◆ Task details: Look through the records below and copy each line that includes the word "List".
━━━ Excerpted records
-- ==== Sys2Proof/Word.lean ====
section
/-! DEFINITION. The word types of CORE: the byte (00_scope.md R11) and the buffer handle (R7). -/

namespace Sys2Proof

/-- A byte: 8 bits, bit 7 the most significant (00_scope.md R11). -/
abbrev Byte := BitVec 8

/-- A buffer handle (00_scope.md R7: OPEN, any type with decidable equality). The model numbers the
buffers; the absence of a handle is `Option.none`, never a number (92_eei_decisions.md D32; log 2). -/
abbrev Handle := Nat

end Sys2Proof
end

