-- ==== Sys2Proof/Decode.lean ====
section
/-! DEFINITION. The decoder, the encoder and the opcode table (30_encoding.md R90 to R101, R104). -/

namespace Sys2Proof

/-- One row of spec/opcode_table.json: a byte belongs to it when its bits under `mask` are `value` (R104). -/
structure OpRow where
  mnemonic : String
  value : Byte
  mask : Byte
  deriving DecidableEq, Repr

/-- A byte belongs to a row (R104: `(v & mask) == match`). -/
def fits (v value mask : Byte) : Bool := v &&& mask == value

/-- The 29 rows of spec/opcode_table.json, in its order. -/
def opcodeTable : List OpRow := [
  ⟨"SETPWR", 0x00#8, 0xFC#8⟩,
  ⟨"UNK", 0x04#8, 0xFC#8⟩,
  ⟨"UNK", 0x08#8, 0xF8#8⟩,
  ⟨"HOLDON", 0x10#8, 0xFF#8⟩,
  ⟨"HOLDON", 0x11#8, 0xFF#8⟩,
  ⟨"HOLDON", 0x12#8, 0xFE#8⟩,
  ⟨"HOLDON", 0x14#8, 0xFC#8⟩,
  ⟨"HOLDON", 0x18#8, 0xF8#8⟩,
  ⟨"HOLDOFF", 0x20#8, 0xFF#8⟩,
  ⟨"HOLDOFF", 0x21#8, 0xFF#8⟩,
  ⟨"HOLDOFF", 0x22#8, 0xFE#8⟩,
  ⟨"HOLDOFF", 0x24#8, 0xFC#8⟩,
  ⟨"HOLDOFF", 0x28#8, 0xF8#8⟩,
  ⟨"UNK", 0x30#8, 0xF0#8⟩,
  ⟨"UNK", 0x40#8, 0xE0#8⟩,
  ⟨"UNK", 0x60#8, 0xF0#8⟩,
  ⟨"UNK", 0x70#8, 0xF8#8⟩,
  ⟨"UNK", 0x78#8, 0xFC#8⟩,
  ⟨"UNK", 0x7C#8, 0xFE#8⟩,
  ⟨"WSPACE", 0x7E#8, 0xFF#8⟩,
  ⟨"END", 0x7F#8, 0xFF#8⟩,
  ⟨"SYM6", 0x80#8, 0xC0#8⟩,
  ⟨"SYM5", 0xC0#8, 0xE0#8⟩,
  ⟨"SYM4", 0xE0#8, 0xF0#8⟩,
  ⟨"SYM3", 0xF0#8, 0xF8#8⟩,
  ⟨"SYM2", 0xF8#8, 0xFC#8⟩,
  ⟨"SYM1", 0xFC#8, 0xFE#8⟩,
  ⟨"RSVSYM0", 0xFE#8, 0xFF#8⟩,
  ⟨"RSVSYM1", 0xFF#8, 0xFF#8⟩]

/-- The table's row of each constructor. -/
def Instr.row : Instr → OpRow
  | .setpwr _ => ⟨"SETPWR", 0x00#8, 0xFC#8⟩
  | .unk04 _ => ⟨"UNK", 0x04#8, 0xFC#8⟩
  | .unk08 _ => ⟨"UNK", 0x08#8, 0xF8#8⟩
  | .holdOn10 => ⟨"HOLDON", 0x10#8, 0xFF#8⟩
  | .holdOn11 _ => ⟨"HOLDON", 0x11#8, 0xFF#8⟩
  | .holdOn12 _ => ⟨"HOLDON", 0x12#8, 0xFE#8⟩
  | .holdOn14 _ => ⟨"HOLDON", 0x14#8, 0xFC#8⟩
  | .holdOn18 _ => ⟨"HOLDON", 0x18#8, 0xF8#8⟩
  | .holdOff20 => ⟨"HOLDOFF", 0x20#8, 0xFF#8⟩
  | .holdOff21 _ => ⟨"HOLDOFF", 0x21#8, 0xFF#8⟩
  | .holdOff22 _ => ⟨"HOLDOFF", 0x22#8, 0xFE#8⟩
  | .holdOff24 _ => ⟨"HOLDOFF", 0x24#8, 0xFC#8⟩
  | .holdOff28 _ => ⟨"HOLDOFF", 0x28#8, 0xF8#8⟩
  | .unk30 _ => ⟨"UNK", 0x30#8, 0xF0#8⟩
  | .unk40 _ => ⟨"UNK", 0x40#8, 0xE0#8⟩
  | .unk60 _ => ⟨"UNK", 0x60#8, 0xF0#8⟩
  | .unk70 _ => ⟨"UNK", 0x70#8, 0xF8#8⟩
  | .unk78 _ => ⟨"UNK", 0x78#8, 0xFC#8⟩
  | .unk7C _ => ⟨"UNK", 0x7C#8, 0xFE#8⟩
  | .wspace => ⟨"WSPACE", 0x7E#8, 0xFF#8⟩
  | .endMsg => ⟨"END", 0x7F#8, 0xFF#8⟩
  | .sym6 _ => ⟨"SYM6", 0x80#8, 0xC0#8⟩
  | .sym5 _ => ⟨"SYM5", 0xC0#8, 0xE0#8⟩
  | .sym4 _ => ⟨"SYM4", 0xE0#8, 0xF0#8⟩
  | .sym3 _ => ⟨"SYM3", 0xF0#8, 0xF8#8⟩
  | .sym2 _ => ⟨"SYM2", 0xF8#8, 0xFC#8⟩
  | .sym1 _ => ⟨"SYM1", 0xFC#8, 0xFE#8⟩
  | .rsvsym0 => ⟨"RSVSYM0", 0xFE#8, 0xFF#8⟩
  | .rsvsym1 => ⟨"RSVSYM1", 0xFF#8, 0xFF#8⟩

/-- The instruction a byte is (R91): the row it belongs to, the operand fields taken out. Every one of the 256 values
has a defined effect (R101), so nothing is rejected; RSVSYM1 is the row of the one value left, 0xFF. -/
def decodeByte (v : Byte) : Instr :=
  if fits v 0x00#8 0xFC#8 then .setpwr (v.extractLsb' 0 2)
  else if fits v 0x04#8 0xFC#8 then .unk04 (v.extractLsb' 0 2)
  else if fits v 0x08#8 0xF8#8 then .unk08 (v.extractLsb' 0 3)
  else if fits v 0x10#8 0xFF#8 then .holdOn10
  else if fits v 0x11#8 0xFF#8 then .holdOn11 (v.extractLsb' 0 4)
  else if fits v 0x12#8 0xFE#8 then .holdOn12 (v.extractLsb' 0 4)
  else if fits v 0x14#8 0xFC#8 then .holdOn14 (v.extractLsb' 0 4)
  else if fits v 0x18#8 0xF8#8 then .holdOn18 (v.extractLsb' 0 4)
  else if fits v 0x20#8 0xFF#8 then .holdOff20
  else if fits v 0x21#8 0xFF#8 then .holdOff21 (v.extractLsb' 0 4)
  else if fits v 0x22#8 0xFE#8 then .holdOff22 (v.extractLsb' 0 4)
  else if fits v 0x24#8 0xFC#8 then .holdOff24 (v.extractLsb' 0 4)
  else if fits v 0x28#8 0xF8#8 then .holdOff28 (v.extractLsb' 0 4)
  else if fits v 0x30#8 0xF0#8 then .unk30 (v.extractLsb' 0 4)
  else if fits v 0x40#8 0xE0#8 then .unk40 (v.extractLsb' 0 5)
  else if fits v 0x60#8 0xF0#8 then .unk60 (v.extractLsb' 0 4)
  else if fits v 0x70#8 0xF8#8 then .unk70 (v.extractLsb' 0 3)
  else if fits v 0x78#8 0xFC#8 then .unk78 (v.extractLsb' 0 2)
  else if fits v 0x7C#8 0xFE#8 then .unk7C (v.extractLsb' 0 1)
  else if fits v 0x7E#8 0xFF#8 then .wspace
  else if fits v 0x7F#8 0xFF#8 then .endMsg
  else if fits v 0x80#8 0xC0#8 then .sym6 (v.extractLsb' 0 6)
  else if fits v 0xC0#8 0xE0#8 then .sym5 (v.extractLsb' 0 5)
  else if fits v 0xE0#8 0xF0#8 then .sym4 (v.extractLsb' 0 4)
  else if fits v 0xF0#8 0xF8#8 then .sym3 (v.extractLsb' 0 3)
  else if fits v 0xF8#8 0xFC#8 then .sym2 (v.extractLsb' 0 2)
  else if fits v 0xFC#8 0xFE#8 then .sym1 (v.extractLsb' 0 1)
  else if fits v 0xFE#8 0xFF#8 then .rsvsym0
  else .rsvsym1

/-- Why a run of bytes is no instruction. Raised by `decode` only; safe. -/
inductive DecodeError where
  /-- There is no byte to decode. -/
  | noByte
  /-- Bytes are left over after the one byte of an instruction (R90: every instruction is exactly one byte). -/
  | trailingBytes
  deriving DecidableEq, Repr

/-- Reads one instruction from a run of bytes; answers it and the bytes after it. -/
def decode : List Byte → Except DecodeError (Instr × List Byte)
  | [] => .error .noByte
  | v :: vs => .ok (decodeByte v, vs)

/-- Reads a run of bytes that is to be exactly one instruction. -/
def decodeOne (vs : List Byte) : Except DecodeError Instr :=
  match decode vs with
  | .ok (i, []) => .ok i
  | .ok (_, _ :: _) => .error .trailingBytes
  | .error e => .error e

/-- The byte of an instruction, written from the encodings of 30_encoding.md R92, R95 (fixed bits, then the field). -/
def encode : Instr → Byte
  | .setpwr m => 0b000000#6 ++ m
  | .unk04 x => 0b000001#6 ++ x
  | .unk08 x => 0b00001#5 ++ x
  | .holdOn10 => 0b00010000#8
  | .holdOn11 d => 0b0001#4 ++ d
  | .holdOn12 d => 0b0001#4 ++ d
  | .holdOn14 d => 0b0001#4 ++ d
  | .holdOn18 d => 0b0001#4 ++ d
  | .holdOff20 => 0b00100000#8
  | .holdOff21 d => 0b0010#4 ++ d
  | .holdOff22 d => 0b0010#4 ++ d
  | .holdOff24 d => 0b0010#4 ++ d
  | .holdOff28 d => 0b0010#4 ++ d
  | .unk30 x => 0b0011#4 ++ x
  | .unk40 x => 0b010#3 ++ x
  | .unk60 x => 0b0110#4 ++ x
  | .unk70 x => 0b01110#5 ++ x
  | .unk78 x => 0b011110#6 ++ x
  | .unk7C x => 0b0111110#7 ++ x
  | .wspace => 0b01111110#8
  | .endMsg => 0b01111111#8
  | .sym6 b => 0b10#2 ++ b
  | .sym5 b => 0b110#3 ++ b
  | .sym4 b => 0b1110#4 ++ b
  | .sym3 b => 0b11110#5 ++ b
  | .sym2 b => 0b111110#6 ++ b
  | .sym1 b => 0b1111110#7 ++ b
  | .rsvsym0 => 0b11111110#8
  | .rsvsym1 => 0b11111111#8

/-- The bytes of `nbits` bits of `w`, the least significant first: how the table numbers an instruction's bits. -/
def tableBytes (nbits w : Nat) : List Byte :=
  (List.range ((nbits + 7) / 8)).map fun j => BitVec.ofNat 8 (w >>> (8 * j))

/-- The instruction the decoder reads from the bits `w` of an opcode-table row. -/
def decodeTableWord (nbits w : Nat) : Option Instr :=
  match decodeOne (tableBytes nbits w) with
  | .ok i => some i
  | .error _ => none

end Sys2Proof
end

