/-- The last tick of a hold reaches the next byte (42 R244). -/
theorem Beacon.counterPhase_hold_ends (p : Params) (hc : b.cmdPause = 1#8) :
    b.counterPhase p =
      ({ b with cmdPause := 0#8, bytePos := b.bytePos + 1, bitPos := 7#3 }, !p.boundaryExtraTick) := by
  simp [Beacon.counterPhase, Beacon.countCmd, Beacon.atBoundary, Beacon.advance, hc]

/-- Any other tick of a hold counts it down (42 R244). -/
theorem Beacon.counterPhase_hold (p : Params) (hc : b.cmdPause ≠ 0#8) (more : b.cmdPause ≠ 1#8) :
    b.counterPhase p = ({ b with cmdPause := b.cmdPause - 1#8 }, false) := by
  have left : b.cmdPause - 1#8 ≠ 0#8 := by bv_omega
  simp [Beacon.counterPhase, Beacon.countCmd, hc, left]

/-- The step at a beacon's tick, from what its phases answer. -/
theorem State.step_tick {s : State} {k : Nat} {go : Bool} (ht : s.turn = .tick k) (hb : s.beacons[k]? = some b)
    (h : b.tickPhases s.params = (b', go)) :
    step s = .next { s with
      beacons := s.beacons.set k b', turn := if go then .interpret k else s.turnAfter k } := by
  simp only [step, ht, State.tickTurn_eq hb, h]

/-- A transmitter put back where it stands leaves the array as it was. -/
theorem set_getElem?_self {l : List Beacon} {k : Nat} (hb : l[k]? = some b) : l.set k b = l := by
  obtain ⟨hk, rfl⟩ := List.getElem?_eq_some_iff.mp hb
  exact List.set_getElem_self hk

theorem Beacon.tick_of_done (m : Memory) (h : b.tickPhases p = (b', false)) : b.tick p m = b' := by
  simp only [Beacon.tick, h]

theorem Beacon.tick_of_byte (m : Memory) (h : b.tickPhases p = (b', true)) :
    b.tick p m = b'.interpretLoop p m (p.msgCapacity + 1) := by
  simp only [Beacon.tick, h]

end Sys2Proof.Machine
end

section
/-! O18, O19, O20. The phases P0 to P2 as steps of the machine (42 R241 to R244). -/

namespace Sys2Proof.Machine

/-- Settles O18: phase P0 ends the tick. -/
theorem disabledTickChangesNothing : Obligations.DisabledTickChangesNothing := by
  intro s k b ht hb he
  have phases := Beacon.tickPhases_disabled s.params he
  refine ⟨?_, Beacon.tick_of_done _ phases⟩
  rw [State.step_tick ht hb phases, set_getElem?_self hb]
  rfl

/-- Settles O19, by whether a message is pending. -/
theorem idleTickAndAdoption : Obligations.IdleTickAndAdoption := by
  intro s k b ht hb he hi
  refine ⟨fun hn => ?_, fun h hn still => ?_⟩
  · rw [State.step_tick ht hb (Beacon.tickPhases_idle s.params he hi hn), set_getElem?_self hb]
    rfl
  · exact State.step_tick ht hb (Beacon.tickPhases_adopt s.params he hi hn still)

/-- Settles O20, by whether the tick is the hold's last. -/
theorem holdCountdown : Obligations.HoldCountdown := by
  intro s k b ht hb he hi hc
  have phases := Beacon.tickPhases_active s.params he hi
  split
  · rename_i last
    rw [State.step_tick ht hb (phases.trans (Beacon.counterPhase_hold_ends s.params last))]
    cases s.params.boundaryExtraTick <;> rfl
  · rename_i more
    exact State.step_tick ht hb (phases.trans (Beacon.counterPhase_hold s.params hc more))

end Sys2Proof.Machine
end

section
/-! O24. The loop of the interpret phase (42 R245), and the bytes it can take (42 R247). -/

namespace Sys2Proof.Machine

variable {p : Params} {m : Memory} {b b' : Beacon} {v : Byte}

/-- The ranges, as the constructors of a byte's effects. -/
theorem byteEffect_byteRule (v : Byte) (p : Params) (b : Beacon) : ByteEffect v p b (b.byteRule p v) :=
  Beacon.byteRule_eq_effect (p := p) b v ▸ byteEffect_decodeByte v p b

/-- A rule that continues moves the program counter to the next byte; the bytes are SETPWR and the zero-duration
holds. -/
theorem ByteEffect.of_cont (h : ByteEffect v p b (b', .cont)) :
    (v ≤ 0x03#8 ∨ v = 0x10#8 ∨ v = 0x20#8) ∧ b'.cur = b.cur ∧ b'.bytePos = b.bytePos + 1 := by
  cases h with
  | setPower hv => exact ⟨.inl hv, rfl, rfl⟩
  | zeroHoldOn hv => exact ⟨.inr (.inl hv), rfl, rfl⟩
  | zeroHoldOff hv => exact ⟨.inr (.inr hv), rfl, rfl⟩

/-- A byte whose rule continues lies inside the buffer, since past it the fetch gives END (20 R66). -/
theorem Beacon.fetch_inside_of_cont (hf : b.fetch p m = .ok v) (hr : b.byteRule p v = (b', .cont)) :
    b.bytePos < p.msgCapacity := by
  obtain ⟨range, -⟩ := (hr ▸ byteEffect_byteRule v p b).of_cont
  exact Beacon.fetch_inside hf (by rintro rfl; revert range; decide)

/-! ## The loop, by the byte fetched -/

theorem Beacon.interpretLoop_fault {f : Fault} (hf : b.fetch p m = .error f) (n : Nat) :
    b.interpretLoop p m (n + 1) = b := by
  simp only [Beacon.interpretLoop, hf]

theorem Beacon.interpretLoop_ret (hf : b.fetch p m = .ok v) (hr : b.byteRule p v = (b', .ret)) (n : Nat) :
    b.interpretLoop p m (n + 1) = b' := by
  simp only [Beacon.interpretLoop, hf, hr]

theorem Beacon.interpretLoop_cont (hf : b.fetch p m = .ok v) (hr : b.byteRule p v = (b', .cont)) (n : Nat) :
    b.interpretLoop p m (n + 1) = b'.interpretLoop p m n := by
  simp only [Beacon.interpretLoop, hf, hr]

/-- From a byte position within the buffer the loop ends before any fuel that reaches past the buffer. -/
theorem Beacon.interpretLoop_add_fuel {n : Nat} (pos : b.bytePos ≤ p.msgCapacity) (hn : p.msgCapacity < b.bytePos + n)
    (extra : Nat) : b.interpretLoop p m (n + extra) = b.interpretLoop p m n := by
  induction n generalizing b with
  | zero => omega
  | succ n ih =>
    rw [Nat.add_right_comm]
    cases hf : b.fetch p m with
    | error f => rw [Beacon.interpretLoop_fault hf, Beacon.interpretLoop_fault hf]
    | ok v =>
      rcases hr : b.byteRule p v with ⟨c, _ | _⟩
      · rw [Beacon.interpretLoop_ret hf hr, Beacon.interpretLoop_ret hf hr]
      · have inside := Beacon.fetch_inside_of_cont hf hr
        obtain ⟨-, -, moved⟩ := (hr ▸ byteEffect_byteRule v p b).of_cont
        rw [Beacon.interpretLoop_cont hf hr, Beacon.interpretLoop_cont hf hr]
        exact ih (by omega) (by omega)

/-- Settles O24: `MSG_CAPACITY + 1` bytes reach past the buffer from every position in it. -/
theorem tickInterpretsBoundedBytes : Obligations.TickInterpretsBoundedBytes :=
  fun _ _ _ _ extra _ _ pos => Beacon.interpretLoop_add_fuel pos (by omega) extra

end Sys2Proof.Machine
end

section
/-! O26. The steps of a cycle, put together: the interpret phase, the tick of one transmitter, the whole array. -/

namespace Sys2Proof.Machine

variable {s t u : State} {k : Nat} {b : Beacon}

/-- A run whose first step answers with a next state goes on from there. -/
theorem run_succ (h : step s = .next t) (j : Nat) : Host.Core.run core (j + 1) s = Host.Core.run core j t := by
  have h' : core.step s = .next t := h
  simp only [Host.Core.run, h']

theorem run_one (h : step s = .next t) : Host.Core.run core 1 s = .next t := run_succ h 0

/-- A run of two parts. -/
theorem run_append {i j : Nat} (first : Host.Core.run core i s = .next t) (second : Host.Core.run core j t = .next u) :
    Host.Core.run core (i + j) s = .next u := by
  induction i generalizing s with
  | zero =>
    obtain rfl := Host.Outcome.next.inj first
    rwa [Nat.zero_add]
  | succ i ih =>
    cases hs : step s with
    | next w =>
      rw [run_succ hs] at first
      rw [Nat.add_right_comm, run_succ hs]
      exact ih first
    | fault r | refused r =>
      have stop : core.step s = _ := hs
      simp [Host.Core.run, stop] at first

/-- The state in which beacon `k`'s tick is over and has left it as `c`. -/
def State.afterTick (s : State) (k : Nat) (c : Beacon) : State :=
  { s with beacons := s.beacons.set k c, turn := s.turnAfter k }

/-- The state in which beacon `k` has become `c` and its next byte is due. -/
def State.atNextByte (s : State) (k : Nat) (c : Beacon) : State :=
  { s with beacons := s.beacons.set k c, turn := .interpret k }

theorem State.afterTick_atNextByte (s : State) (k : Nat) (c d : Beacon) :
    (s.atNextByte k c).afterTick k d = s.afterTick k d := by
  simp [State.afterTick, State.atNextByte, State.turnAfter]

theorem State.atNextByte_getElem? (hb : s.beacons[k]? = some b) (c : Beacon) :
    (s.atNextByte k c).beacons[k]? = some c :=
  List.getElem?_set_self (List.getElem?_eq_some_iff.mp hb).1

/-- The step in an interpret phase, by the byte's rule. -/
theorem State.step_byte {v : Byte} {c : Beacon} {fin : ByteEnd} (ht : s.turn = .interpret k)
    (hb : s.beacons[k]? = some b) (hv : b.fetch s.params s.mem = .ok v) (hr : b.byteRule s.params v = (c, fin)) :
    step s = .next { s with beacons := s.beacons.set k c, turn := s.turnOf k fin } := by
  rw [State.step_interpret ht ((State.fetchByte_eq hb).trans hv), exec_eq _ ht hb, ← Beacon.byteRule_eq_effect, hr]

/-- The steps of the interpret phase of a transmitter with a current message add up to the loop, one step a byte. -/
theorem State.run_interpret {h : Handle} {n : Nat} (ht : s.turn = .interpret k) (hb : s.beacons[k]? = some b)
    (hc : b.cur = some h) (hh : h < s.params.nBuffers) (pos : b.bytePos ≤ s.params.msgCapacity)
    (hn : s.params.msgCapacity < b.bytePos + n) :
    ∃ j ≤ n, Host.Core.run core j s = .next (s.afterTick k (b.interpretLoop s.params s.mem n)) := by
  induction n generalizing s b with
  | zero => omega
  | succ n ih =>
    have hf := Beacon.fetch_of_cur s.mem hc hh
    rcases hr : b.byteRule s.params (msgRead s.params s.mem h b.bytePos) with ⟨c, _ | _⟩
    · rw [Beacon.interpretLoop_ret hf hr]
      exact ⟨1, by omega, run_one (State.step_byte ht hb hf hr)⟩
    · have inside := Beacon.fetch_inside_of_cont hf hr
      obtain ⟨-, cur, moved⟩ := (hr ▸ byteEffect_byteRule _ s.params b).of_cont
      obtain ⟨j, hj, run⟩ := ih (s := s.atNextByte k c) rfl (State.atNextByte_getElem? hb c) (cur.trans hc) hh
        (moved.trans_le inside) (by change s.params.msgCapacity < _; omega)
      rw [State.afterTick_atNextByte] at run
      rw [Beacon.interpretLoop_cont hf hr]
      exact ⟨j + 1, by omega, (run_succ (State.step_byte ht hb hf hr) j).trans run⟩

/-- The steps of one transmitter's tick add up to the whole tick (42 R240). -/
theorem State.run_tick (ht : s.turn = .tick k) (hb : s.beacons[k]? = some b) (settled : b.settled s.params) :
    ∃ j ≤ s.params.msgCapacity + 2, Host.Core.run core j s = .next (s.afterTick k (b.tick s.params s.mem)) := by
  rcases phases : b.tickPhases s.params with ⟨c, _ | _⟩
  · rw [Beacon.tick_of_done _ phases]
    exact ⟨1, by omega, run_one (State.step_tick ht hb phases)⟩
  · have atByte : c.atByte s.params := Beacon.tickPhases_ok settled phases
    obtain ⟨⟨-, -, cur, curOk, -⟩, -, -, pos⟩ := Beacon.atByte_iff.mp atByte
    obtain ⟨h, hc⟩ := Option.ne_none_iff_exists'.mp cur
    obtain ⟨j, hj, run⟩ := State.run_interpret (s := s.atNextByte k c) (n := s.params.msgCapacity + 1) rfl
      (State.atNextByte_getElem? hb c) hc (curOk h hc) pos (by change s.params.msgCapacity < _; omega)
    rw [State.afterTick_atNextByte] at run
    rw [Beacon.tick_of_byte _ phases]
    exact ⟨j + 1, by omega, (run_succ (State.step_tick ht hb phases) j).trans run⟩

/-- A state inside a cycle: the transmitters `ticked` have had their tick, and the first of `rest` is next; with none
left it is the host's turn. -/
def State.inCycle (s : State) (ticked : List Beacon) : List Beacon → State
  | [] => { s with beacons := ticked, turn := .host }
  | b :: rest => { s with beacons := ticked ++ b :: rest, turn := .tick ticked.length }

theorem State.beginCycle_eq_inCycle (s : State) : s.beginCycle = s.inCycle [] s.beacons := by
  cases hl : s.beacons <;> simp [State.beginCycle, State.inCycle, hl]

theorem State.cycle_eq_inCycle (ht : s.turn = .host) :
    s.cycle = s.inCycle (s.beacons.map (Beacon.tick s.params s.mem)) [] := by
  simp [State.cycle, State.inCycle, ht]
━━━━━━
◆ Task answer:
def opcodeTable : List OpRow := [
def decode : List Byte → Except DecodeError (Instr × List Byte)
def decodeOne (vs : List Byte) : Except DecodeError Instr :=
def tableBytes (nbits w : Nat) : List Byte :=
  (List.range ((nbits + 7) / 8)).map fun j => BitVec.ofNat 8 (w >>> (8 * j))
theorem set_getElem?_self {l : List Beacon} {k : Nat} (hb : l[k]? = some b) : l.set k b = l := by
  obtain ⟨hk, rfl⟩ := List.getElem?_eq_some_iff.mp hb
  exact List.set_getElem_self hk
  List.getElem?_set_self (List.getElem?_eq_some_iff.mp hb).1
def State.inCycle (s : State) (ticked : List Beacon) : List Beacon → State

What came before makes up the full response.